/-- Every instruction of a bank unit (R289 to R292), issued by a running unit with no rule broken: the arithmetic of the 2,048 lanes,
plane logic, row accesses, loops, WAIT, HALT, ARD and ACLR. The lanes of ADD and SUB are stated where a result plane is not read
after it is written, since they write each plane as they go, while MIN, MAX and CMP read both operands before they write (log 48). -/
def Obligations.BankUnitInstructions : Prop :=
  ∀ (ar : BkAr) (ml : BkMul) (cp : BkCmp) (ng : BkNeg) (p3 : BkP3) (p2 : BkP2) (fl : BkFill) (rw : BkRow) (rm : BkRowM) (rs : BkRowS)
    (lp : BkLoop) (c1 : BkC) (wt : BkWait) (ht : BkNone) (rd : BkArd) (s : State) (u : BankUnit),
    s.unitOf s.bankNo.1 s.bankNo.2 = some u → u.halted = false →
    let off := u.offset
    let p (q : Nat) : BitVec 2048 := s.plane u.row q
    let plain (v : BankUnit) : Prop := v.index = u.index + 1 ∧ v.loop0 = u.loop0 ∧ v.loop1 = u.loop1 ∧ v.halted = false
    let loops (c : Bool) (x : BankLoop) (i : Nat) (v : BankUnit) : Prop :=
      v.index = i ∧ v.loop0 = (if c then u.loop0 else x) ∧ v.loop1 = (if c then x else u.loop1) ∧ v.halted = false
    let latch (l : BitVec 3) (x : BitVec 2048) (i : Nat) : BitVec 2048 := if i = l.toNat then x else u.l i
    let runs (e : BankUse) (pl la : Nat → BitVec 2048) (ac : Bool → Nat → BitVec 2048) (rest : BankUnit → Prop)
        (o : Host.Outcome State Fault Refusal) : Prop := bankOk s u e → bankRuns s u e pl la ac rest o
    (let w := ar.w1.toNat + 1
     let a (k : Nat) : Int := s.laneVal u.row (ar.pa.toNat + off) w ar.s k
     let b (k : Nat) : Int := s.laneVal u.row (ar.pb.toNat + off) w ar.s k
     let e (d : Nat) (l : List Nat) : BankUse := {
       reads := planesAt ar.pa w off ++ planesAt ar.pb w off, writes := planesAt ar.pa w off, latches := l, arith := true, dur := d
       next := ar.t.toNat + 1 }
     let put (v : Nat → Int) := planesPut p (ar.pa.toNat + off) w (bitPlane v)
     let seven (v : Nat → Int) := latch 7#3 (planeOf (fun k =>
       if ar.s then decide (v k < -2 ^ (w - 1) ∨ 2 ^ (w - 1) ≤ v k) else decide (v k < 0 ∨ 2 ^ w ≤ v k)))
     (¬(ar.pb.toNat < ar.pa.toNat ∧ ar.pa.toNat < ar.pb.toNat + w) →
       runs (e (w + 1) [7]) (put (fun k => a k + b k)) (seven (fun k => a k + b k)) u.acc plain (exec (.bkAdd ar) s) ∧
       runs (e (w + 1) [7]) (put (fun k => a k - b k)) (seven (fun k => a k - b k)) u.acc plain (exec (.bkSub ar) s)) ∧
     runs (e (w + 1) []) (put (fun k => if a k < b k then a k else b k)) u.l u.acc plain (exec (.bkMin ar) s) ∧
     runs (e (w + 1) []) (put (fun k => if a k < b k then b k else a k)) u.l u.acc plain (exec (.bkMax ar) s)) ∧
    (let wa := ml.wa1.toNat + 1
     let wb := ml.wb1.toNat + 1
     let x (k : Nat) : Int := s.laneVal u.row (ml.pa.toNat + off) wa ml.s k * s.laneVal u.row (ml.pb.toNat + off) wb ml.s k
     let old (k : Nat) : Int := (List.range 32).foldl (fun (n : Int) i => if (u.acc ml.k i).getLsbD k then n + 2 ^ i else n) 0
     let e : BankUse := {
       reads := planesAt ml.pa wa off ++ planesAt ml.pb wb off, accs := [if ml.k then 1 else 0], arith := true, dur := wa * wb
       next := ml.t.toNat + 1 }
     let acc (v : Nat → Int) (k : Bool) (i : Nat) : BitVec 2048 := if k = ml.k then bitPlane v i else u.acc k i
     runs e p u.l (acc x) plain (exec (.bkMul ml) s) ∧ runs e p u.l (acc (fun k => old k + x k)) plain (exec (.bkMac ml) s)) ∧
    (let w := cp.w1.toNat + 1
     runs { reads := planesAt cp.pa w off ++ planesAt cp.pb w off, latches := [cp.l.toNat], arith := true, dur := w
            next := cp.t.toNat + 1 } p (latch cp.l (planeOf (fun k => decide
        (s.laneVal u.row (cp.pa.toNat + off) w cp.s k < s.laneVal u.row (cp.pb.toNat + off) w cp.s k)))) u.acc plain
       (exec (.bkCmp cp) s)) ∧
    (let w := ng.w1.toNat + 1
     runs { reads := planesAt ng.pa w off, writes := planesAt ng.pa w off, arith := true, dur := w + 1, next := ng.t.toNat + 1 }
       (planesPut p (ng.pa.toNat + off) w (bitPlane (fun k => -s.laneVal u.row (ng.pa.toNat + off) w false k))) u.l u.acc plain
       (exec (.bkNeg ng) s)) ∧
    (let e : BankUse := { latches := [p3.ld.toNat, p3.la.toNat, p3.lb.toNat], next := p3.t.toNat + 1 }
     runs e p (latch p3.ld (u.l p3.la.toNat &&& u.l p3.lb.toNat)) u.acc plain (exec (.bkPand p3) s) ∧
     runs e p (latch p3.ld (u.l p3.la.toNat ||| u.l p3.lb.toNat)) u.acc plain (exec (.bkPor p3) s) ∧
     runs e p (latch p3.ld (u.l p3.la.toNat ^^^ u.l p3.lb.toNat)) u.acc plain (exec (.bkPxor p3) s)) ∧
    (let e : BankUse := { latches := [p2.ld.toNat, p2.la.toNat], next := p2.t.toNat + 1 }
     runs e p (latch p2.ld (~~~ u.l p2.la.toNat)) u.acc plain (exec (.bkPnot p2) s) ∧
     runs e p (latch p2.ld (u.l p2.la.toNat)) u.acc plain (exec (.bkPmov p2) s)) ∧
    runs { latches := [fl.ld.toNat], next := fl.t.toNat + 1 } p (latch fl.ld (if fl.v then BitVec.allOnes 2048 else 0)) u.acc plain
      (exec (.bkPfill fl) s) ∧
    runs { reads := [rw.p.toNat + off], latches := [rw.l.toNat], dur := 2, next := rw.t.toNat + 1 } p
      (latch rw.l (p (rw.p.toNat + off))) u.acc plain (exec (.bkRrd rw) s) ∧
    runs { writes := [rw.p.toNat + off], latches := [rw.l.toNat], dur := 2, next := rw.t.toNat + 1 }
      (planesPut p (rw.p.toNat + off) 1 (fun _ => u.l rw.l.toNat)) u.l u.acc plain (exec (.bkRwr rw) s) ∧
    runs { writes := [rm.p.toNat + off], latches := [rm.l.toNat, rm.m.toNat], dur := 2, next := rm.t.toNat + 1 }
      (planesPut p (rm.p.toNat + off) 1 (fun _ => planeOf (fun k =>
        if (u.l rm.m.toNat).getLsbD k then (u.l rm.l.toNat).getLsbD k else (p (rm.p.toNat + off)).getLsbD k))) u.l u.acc plain
      (exec (.bkRwrm rm) s) ∧
    runs { reads := [rs.p.toNat + off], latches := [rs.l.toNat], dur := 2, next := rs.t.toNat + 1 } p
      (latch rs.l (planeOf (fun k => (p (rs.p.toNat + off)).getLsbD ((k + rs.n.toNat) % 2048)))) u.acc plain
      (exec (.bkRrds rs) s) ∧
    ((u.loop lp.c).active = false → runs { next := lp.t.toNat + 1 } p u.l u.acc
      (loops lp.c { active := true, left := lp.n1.toNat + 1, start := u.index + 1, step := lp.sp.toNat, offset := 0 } (u.index + 1))
      (exec (.bkLoop lp) s)) ∧
    (let x := u.loop c1.c
     x.active = true → (u.stopping = false ∨ u.noSpill = true) →
       (1 < x.left → runs { next := c1.t.toNat + 1 } p u.l u.acc
         (loops c1.c { x with left := x.left - 1, offset := x.offset + x.step } x.start) (exec (.bkEndl c1) s)) ∧
       (x.left ≤ 1 → runs { next := c1.t.toNat + 1 } p u.l u.acc
         (loops c1.c { active := false, left := 0, start := 0, step := 0, offset := 0 } (u.index + 1)) (exec (.bkEndl c1) s))) ∧
    runs { next := wt.t.toNat + 1 + wt.n.toNat } p u.l u.acc plain (exec (.bkWait wt) s) ∧
    runs { next := ht.t.toNat + 1 } p u.l u.acc (fun v => v.halted = true) (exec (.bkHalt ht) s) ∧
    (let w := rd.w1.toNat + 1
     rd.sh.toNat + w ≤ 32 → runs {
       writes := planesAt rd.p w off, accs := [if rd.k then 1 else 0], arith := true, dur := w, next := rd.t.toNat + 1 }
       (planesPut p (rd.p.toNat + off) w (fun i => u.acc rd.k (rd.sh.toNat + i))) u.l u.acc plain (exec (.bkArd rd) s)) ∧
    runs { accs := [if c1.c then 1 else 0], next := c1.t.toNat + 1 } p u.l
      (fun k i => if k = c1.c then 0 else u.acc k i) plain (exec (.bkAclr c1) s)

------------------------

*TASK DESCRIPTION:* Which lines in the data above hold the string "offset"? Return each of them.

*EXERCISE RESULT:*
    let off := u.offset
      (loops lp.c { active := true, left := lp.n1.toNat + 1, start := u.index + 1, step := lp.sp.toNat, offset := 0 } (u.index + 1))
         (loops c1.c { x with left := x.left - 1, offset := x.offset + x.step } x.start) (exec (.bkEndl c1) s)) ∧
         (loops c1.c { active := false, left := 0, start := 0, step := 0, offset := 0 } (u.index + 1)) (exec (.bkEndl c1) s))) ∧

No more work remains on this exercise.